If you are using IDEs like VSCode, they should pick up the creation of the new environment and offer it for executing python code.

Lakehouse and Use with Jupyter notebooks

cdm-data-loaders can be installed on platforms like the KBase Lakehouse using the same installation steps:

cd cdm-data-loaders
uv sync
source .venv/bin/activate

To use the library in a Jupyter notebook, it must be registered as a Jupyter kernel.
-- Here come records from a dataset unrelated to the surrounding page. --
-- ==== Sys2Proof/Machine/Dispatch.lean ====
section
/-! DEFINITION. One arm for each command, each a direct call of that command's meaning. -/

namespace Sys2Proof.Machine

def exec (i : Instr) (s : State) : Host.Outcome State Fault Refusal :=
  match i with
  | .powerOnReset lead => Sys2Proof.Machine.execPowerOnReset lead s
  | .rstN lowNs lead => Sys2Proof.Machine.execRstN lowNs lead s
  | .boot shellTest pufOk refPresent bad corrected => Sys2Proof.Machine.execBoot shellTest pufOk refPresent bad corrected s
  | .discoveryEnd => Sys2Proof.Machine.execDiscoveryEnd s
  | .followerStartTimeout => Sys2Proof.Machine.execFollowerStartTimeout s
  | .stageAdmit g => Sys2Proof.Machine.execStageAdmit g s
  | .laneStep g m => Sys2Proof.Machine.execLaneStep g m s
  | .stageChargeRelease g => Sys2Proof.Machine.execStageChargeRelease g s
  | .enumWaveAdmit => Sys2Proof.Machine.execEnumWaveAdmit s
  | .gridTick errs => Sys2Proof.Machine.execGridTick errs s
  | .freeRunAdvance => Sys2Proof.Machine.execFreeRunAdvance s
  | .syncRx dt port msg logInterval => Sys2Proof.Machine.execSyncRx dt port msg logInterval s
  | .acquisitionComplete dt offset => Sys2Proof.Machine.execAcquisitionComplete dt offset s
  | .lockAcquired dt => Sys2Proof.Machine.execLockAcquired dt s
  | .syncTimeout dt otherPortOk => Sys2Proof.Machine.execSyncTimeout dt otherPortOk s
  | .holdMax dt => Sys2Proof.Machine.execHoldMax dt s
  | .rephase dt p => Sys2Proof.Machine.execRephase dt p s
  | .rephaseStep => Sys2Proof.Machine.execRephaseStep s
  | .peerDelay dt port delayNs => Sys2Proof.Machine.execPeerDelay dt port delayNs s
  | .downstreamMessage dt arrival msg => Sys2Proof.Machine.execDownstreamMessage dt arrival msg s
  | .upstreamMessage dt msg => Sys2Proof.Machine.execUpstreamMessage dt msg s
  | .echoMark dt arrival => Sys2Proof.Machine.execEchoMark dt arrival s
  | .followLost => Sys2Proof.Machine.execFollowLost s
  | .followerLost hop => Sys2Proof.Machine.execFollowerLost hop s
  | .referenceLoss dt => Sys2Proof.Machine.execReferenceLoss dt s
  | .referenceReturn => Sys2Proof.Machine.execReferenceReturn s
  | .corePll dt => Sys2Proof.Machine.execCorePll dt s
  | .lanePll dt => Sys2Proof.Machine.execLanePll dt s
  | .lanePllRelock dt => Sys2Proof.Machine.execLanePllRelock dt s
  | .harvest dt n w => Sys2Proof.Machine.execHarvest dt n w s
  | .harvestPartial dt n top w => Sys2Proof.Machine.execHarvestPartial dt n top w s
  | .sproutOnSilence idx => Sys2Proof.Machine.execSproutOnSilence idx s
  | .lineSlow n => Sys2Proof.Machine.execLineSlow n s
  | .read dt n w => Sys2Proof.Machine.execRead dt n w s
  | .write dt n w => Sys2Proof.Machine.execWrite dt n w s
  | .enum dt n w => Sys2Proof.Machine.execEnum dt n w s
  | .ident dt n w => Sys2Proof.Machine.execIdent dt n w s
  | .convert dt n p all code w => Sys2Proof.Machine.execConvert dt n p all code w s
  | .commitNv dt n p all code w => Sys2Proof.Machine.execCommitNv dt n p all code w s
  | .sleep dt n p all w => Sys2Proof.Machine.execSleep dt n p all w s
  | .wakePing dt n p wake w => Sys2Proof.Machine.execWakePing dt n p wake w s
  | .closePass dt n w => Sys2Proof.Machine.execClosePass dt n w s
  | .openPass dt n p w => Sys2Proof.Machine.execOpenPass dt n p w s
  | .attest dt n p w => Sys2Proof.Machine.execAttest dt n p w s
  | .attestTagCheck dt n p hi lo => Sys2Proof.Machine.execAttestTagCheck dt n p hi lo s
  | .enumerationStart dt n => Sys2Proof.Machine.execEnumerationStart dt n s
  | .enumRetry dt n => Sys2Proof.Machine.execEnumRetry dt n s
  | .enumRepoll n => Sys2Proof.Machine.execEnumRepoll n s
  | .spuAdmit n => Sys2Proof.Machine.execSpuAdmit n s
  | .spuWindowEnd dt n => Sys2Proof.Machine.execSpuWindowEnd dt n s
  | .spuOverload dt n => Sys2Proof.Machine.execSpuOverload dt n s
  | .stuckLow dt n => Sys2Proof.Machine.execStuckLow dt n s
  | .busClear dt n => Sys2Proof.Machine.execBusClear dt n s
  | .busClearLineHigh dt n => Sys2Proof.Machine.execBusClearLineHigh dt n s
  | .shortToGround dt n => Sys2Proof.Machine.execShortToGround dt n s
  | .shortHigh dt n => Sys2Proof.Machine.execShortHigh dt n s
  | .lineSwing n => Sys2Proof.Machine.execLineSwing n s
  | .isolationRetry n free => Sys2Proof.Machine.execIsolationRetry n free s
  | .seqParity dt c => Sys2Proof.Machine.execSeqParity dt c s
  | .seqReload c => Sys2Proof.Machine.execSeqReload c s
  | .laneModeStart n => Sys2Proof.Machine.execLaneModeStart n s
  | .spcTrigger dt n stamp => Sys2Proof.Machine.execSpcTrigger dt n stamp s
  | .sentFrame dt n w => Sys2Proof.Machine.execSentFrame dt n w s
  | .sentStuck dt n => Sys2Proof.Machine.execSentStuck dt n s
  | .sentSilent dt n => Sys2Proof.Machine.execSentSilent dt n s
  | .syncPulse dt n stamp => Sys2Proof.Machine.execSyncPulse dt n stamp s
  | .psi5Frame dt n slot w => Sys2Proof.Machine.execPsi5Frame dt n slot w s
  | .psi5Silent dt n => Sys2Proof.Machine.execPsi5Silent dt n s
  | .psi5Overcurrent dt n => Sys2Proof.Machine.execPsi5Overcurrent dt n s
  | .linFrameSlot dt n fid w => Sys2Proof.Machine.execLinFrameSlot dt n fid w s
  | .linDiagPair dt n w => Sys2Proof.Machine.execLinDiagPair dt n w s
  | .linWakeUp dt n => Sys2Proof.Machine.execLinWakeUp dt n s
  | .linScheduleStart n => Sys2Proof.Machine.execLinScheduleStart n s
  | .linWake dt n lowUs => Sys2Proof.Machine.execLinWake dt n lowUs s
  | .linStuck dt n toVbat => Sys2Proof.Machine.execLinStuck dt n toVbat s
  | .linStuckClear dt n => Sys2Proof.Machine.execLinStuckClear dt n s
  | .harvestCutoff dt => Sys2Proof.Machine.execHarvestCutoff dt s
  | .queueTimeout dt g => Sys2Proof.Machine.execQueueTimeout dt g s
  | .queuePtr dt g k => Sys2Proof.Machine.execQueuePtr dt g k s
  | .linkRetry dt g lanes twice => Sys2Proof.Machine.execLinkRetry dt g lanes twice s
  | .snapshotDone dt single badEcc decayed => Sys2Proof.Machine.execSnapshotDone dt single badEcc decayed s
  | .keyLimit k => Sys2Proof.Machine.execKeyLimit k s
  | .uplinkDown dt port cause => Sys2Proof.Machine.execUplinkDown dt port cause s
  | .uplinkUp dt port => Sys2Proof.Machine.execUplinkUp dt port s
  | .revert k => Sys2Proof.Machine.execRevert k s
  | .uplinkRx dt port frame => Sys2Proof.Machine.execUplinkRx dt port frame s
  | .wakeOutRelease dt => Sys2Proof.Machine.execWakeOutRelease dt s
  | .rememberedDelivery dt c => Sys2Proof.Machine.execRememberedDelivery dt c s
  | .spuDeferEnd dt g => Sys2Proof.Machine.execSpuDeferEnd dt g s
  | .portRead dt p fast cmd addr crc => Sys2Proof.Machine.execPortRead dt p fast cmd addr crc s
  | .portWrite dt p fast cmd addr data crc => Sys2Proof.Machine.execPortWrite dt p fast cmd addr data crc s
  | .burstRead dt p how cmd addr crc words => Sys2Proof.Machine.execBurstRead dt p how cmd addr crc words s
  | .burstWrite dt p how cmd addr crc words => Sys2Proof.Machine.execBurstWrite dt p how cmd addr crc words s
  | .stallRead dt p how cmd addr crc => Sys2Proof.Machine.execStallRead dt p how cmd addr crc s
  | .secureWrite dt p fast cmd addr data ctr tag crc => Sys2Proof.Machine.execSecureWrite dt p fast cmd addr data ctr tag crc s
  | .secureBurst dt p fast cmd addr len ctr crc words tag tagCrc => Sys2Proof.Machine.execSecureBurst dt p fast cmd addr len ctr crc words tag tagCrc s
  | .transactionAbort dt p at_ => Sys2Proof.Machine.execTransactionAbort dt p at_ s
  | .seqWriteBack dt p off data => Sys2Proof.Machine.execSeqWriteBack dt p off data s
  | .registerWrite dt p indirect addr data => Sys2Proof.Machine.execRegisterWrite dt p indirect addr data s
  | .commit dt p groups => Sys2Proof.Machine.execCommit dt p groups s
  | .commitTake => Sys2Proof.Machine.execCommitTake s
  | .sowingComplete => Sys2Proof.Machine.execSowingComplete s
  | .commitEffective => Sys2Proof.Machine.execCommitEffective s
  | .lockSet dt p bits => Sys2Proof.Machine.execLockSet dt p bits s
  | .captureReq dt p restart => Sys2Proof.Machine.execCaptureReq dt p restart s
  | .captureSample => Sys2Proof.Machine.execCaptureSample s
  | .captureDone dt => Sys2Proof.Machine.execCaptureDone dt s
  | .discard dt p groups => Sys2Proof.Machine.execDiscard dt p groups s
  | .flush dt p g => Sys2Proof.Machine.execFlush dt p g s
  | .evqFlush dt p => Sys2Proof.Machine.execEvqFlush dt p s
  | .calSave dt p => Sys2Proof.Machine.execCalSave dt p s
  | .goRead dt p n pos addr => Sys2Proof.Machine.execGoRead dt p n pos addr s
  | .goWrite dt p n pos addr => Sys2Proof.Machine.execGoWrite dt p n pos addr s
  | .goIdent dt p n pos => Sys2Proof.Machine.execGoIdent dt p n pos s
  | .goLinDiag dt p n => Sys2Proof.Machine.execGoLinDiag dt p n s
  | .expired n => Sys2Proof.Machine.execExpired n s
  | .preset dt p => Sys2Proof.Machine.execPreset dt p s
  | .reclaim dt p => Sys2Proof.Machine.execReclaim dt p s
  | .open_ dt p => Sys2Proof.Machine.execOpen dt p s
  | .close dt p => Sys2Proof.Machine.execClose dt p s
  | .sessionResponse dt p r => Sys2Proof.Machine.execSessionResponse dt p r s
  | .challengeTimeout dt p => Sys2Proof.Machine.execChallengeTimeout dt p s
  | .heartbeatMissed dt p => Sys2Proof.Machine.execHeartbeatMissed dt p s
  | .leaseExpiry dt p => Sys2Proof.Machine.execLeaseExpiry dt p s
  | .loadPart dt p ctr part enc => Sys2Proof.Machine.execLoadPart dt p ctr part enc s
  | .installMaster dt p ctr gen => Sys2Proof.Machine.execInstallMaster dt p ctr gen s
  | .installStreamKey dt p ctr stream keyId actSnap gen keyNonce => Sys2Proof.Machine.execInstallStreamKey dt p ctr stream keyId actSnap gen keyNonce s
  | .installPairingRoot dt p ctr slot maker => Sys2Proof.Machine.execInstallPairingRoot dt p ctr slot maker s
  | .installHoardKey dt p ctr => Sys2Proof.Machine.execInstallHoardKey dt p ctr s
  | .rotatePortKey dt p ctr code => Sys2Proof.Machine.execRotatePortKey dt p ctr code s
  | .clearSlot dt p ctr slot => Sys2Proof.Machine.execClearSlot dt p ctr slot s
  | .setPolicy dt p ctr policy => Sys2Proof.Machine.execSetPolicy dt p ctr policy s
  | .readSlotAttr dt p ctr slot => Sys2Proof.Machine.execReadSlotAttr dt p ctr slot s
  | .readLog dt p ctr index => Sys2Proof.Machine.execReadLog dt p ctr index s
  | .sign dt p ctr challenge => Sys2Proof.Machine.execSign dt p ctr challenge s
  | .readOut dt p ctr buffer part => Sys2Proof.Machine.execReadOut dt p ctr buffer part s
  | .saveConfig dt p ctr => Sys2Proof.Machine.execSaveConfig dt p ctr s
  | .provPart dt p ctr part bytes => Sys2Proof.Machine.execProvPart dt p ctr part bytes s
  | .provCommit dt p ctr => Sys2Proof.Machine.execProvCommit dt p ctr s
  | .vaultResult dt p => Sys2Proof.Machine.execVaultResult dt p s
  | .shellOpen dt => Sys2Proof.Machine.execShellOpen dt s
  | .shellShort dt => Sys2Proof.Machine.execShellShort dt s
  | .light dt => Sys2Proof.Machine.execLight dt s
  | .voltGlitch dt => Sys2Proof.Machine.execVoltGlitch dt s
  | .clockGlitch dt => Sys2Proof.Machine.execClockGlitch dt s
  | .tempHigh dt => Sys2Proof.Machine.execTempHigh dt s
  | .tempLow dt => Sys2Proof.Machine.execTempLow dt s
  | .testAccess dt how => Sys2Proof.Machine.execTestAccess dt how s
  | .idcode => Sys2Proof.Machine.execIdcode s
  | .bypass tdi => Sys2Proof.Machine.execBypass tdi s
  | .railWarning dt r => Sys2Proof.Machine.execRailWarning dt r s
  | .railReset r lead => Sys2Proof.Machine.execRailReset r lead s
  | .railRecovery dt r th => Sys2Proof.Machine.execRailRecovery dt r th s
  | .vlinkSecond dt g => Sys2Proof.Machine.execVlinkSecond dt g s
  | .vlinkRecovery dt g => Sys2Proof.Machine.execVlinkRecovery dt g s
  | .regionIsolated dt g => Sys2Proof.Machine.execRegionIsolated dt g s
  | .regionIsolationEnd dt g => Sys2Proof.Machine.execRegionIsolationEnd dt g s
  | .vbatSecond dt => Sys2Proof.Machine.execVbatSecond dt s
  | .vbatRecovery dt => Sys2Proof.Machine.execVbatRecovery dt s
  | .regionCal g => Sys2Proof.Machine.execRegionCal g s
  | .modeReqOff dt p => Sys2Proof.Machine.execModeReqOff dt p s
  | .modeReqSentinel dt p => Sys2Proof.Machine.execModeReqSentinel dt p s
  | .modeReqRun dt p => Sys2Proof.Machine.execModeReqRun dt p s
  | .modeReqRecover dt p => Sys2Proof.Machine.execModeReqRecover dt p s
  | .modeReqTest dt p secure => Sys2Proof.Machine.execModeReqTest dt p secure s
  | .modeReqReplay dt p secure => Sys2Proof.Machine.execModeReqReplay dt p secure s
  | .modeChange => Sys2Proof.Machine.execModeChange s
  | .offEntry dt => Sys2Proof.Machine.execOffEntry dt s
  | .sentinelEntry dt => Sys2Proof.Machine.execSentinelEntry dt s
  | .sentinelPoll dt n w pings sent lin => Sys2Proof.Machine.execSentinelPoll dt n w pings sent lin s
  | .sentinelExit dt => Sys2Proof.Machine.execSentinelExit dt s
  | .lockstepMismatch dt => Sys2Proof.Machine.execLockstepMismatch dt s
  | .wardenRestart dt => Sys2Proof.Machine.execWardenRestart dt s
  | .hoardArm => Sys2Proof.Machine.execHoardArm s
  | .hoardFreeze dt p => Sys2Proof.Machine.execHoardFreeze dt p s
  | .hoardExport => Sys2Proof.Machine.execHoardExport s
  | .hoardFrozen dt => Sys2Proof.Machine.execHoardFrozen dt s
  | .replayInject dt offset data => Sys2Proof.Machine.execReplayInject dt offset data s
  | .traceStart => Sys2Proof.Machine.execTraceStart s
  | .replayTick => Sys2Proof.Machine.execReplayTick s
  | .replayEnd dt => Sys2Proof.Machine.execReplayEnd dt s
  | .takeBlock dt block => Sys2Proof.Machine.execTakeBlock dt block s
  | .verify dt => Sys2Proof.Machine.execVerify dt s
  | .abort dt p => Sys2Proof.Machine.execAbort dt p s
  | .activate dt p => Sys2Proof.Machine.execActivate dt p s
  | .activationPause dt => Sys2Proof.Machine.execActivationPause dt s
  | .activationPauseEnd dt => Sys2Proof.Machine.execActivationPauseEnd dt s
  | .migrationComplete dt w => Sys2Proof.Machine.execMigrationComplete dt w s
  | .confirm dt p => Sys2Proof.Machine.execConfirm dt p s
  | .rollback dt p => Sys2Proof.Machine.execRollback dt p s
  | .corePllRelock dt => Sys2Proof.Machine.execCorePllRelock dt s
  | .psi5ShortHigh dt n => Sys2Proof.Machine.execPsi5ShortHigh dt n s
  | .verifyComplete dt => Sys2Proof.Machine.execVerifyComplete dt s
  | .takeComplete dt readBackOk => Sys2Proof.Machine.execTakeComplete dt readBackOk s

end Sys2Proof.Machine
end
After performing the three steps above, run the following commands:

uv pip install -e .
uv pip install ipykernel
uv run python -m ipykernel install --user --name cdm-data-loaders --display-name "cdm-data-loaders"

The cdm-data-loaders kernel should now be available from the dropdown list of kernels in the Jupyter notebook interface.

Jupyter Kernel Environment Variables

If you would like to include environment variables for your kernel that are not present in your default environment, you can add them to the kernel.json for your new kernel (e.g., in cdm-data-loaders/.venv/share/jupyter/kernels/python3/kernel.json):

{
  "argv": ["..."],
  "display_name": "cdm-data-loaders",
  "language": "python",
  "env": {
    "MY_CUSTOM_VAR": "...",
    ...
  }
}

Running import pipelines

The repo provides a Docker container that can be used to run several import pipelines or to run unit tests for the repo. The entrypoint script parses the container run arguments and launches the appropriate functions.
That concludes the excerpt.